[Stored data]
▶

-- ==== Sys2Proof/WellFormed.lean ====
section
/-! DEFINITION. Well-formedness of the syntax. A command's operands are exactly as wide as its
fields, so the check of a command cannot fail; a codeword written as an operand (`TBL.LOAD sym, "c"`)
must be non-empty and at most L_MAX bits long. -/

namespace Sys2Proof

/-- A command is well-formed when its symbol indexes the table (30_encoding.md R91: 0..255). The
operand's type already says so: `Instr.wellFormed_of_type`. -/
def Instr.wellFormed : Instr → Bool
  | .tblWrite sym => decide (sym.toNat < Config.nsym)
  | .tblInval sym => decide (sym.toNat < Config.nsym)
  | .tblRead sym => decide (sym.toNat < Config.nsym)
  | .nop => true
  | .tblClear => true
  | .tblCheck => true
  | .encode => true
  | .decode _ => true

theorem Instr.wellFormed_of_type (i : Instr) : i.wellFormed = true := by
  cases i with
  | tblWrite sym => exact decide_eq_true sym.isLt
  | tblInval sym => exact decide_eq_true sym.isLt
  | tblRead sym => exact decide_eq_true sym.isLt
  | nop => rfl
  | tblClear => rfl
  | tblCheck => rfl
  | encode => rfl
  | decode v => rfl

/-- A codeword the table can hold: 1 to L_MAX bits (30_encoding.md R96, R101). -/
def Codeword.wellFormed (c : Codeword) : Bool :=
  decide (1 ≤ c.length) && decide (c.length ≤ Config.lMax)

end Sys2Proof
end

◀
▶

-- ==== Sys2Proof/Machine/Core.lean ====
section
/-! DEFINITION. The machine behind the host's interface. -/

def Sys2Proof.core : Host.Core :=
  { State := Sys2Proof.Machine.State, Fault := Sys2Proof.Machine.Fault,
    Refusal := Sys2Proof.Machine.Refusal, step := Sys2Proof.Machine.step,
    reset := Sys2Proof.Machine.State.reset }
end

◀

> YOUR TASK
The lines to extract from the data above begin with the line containing "-- ==== Sys2Proof/WellFormed.lean" and end with the line containing "namespace Sys2Proof". Extract them exactly, including both.

> FINISHED TASK
-- ==== Sys2Proof/WellFormed.lean ====
section
/-! DEFINITION. Well-formedness of the syntax. A command's operands are exactly as wide as its
fields, so the check of a command cannot fail; a codeword written as an operand (`TBL.LOAD sym, "c"`)
must be non-empty and at most L_MAX bits long. -/

namespace Sys2Proof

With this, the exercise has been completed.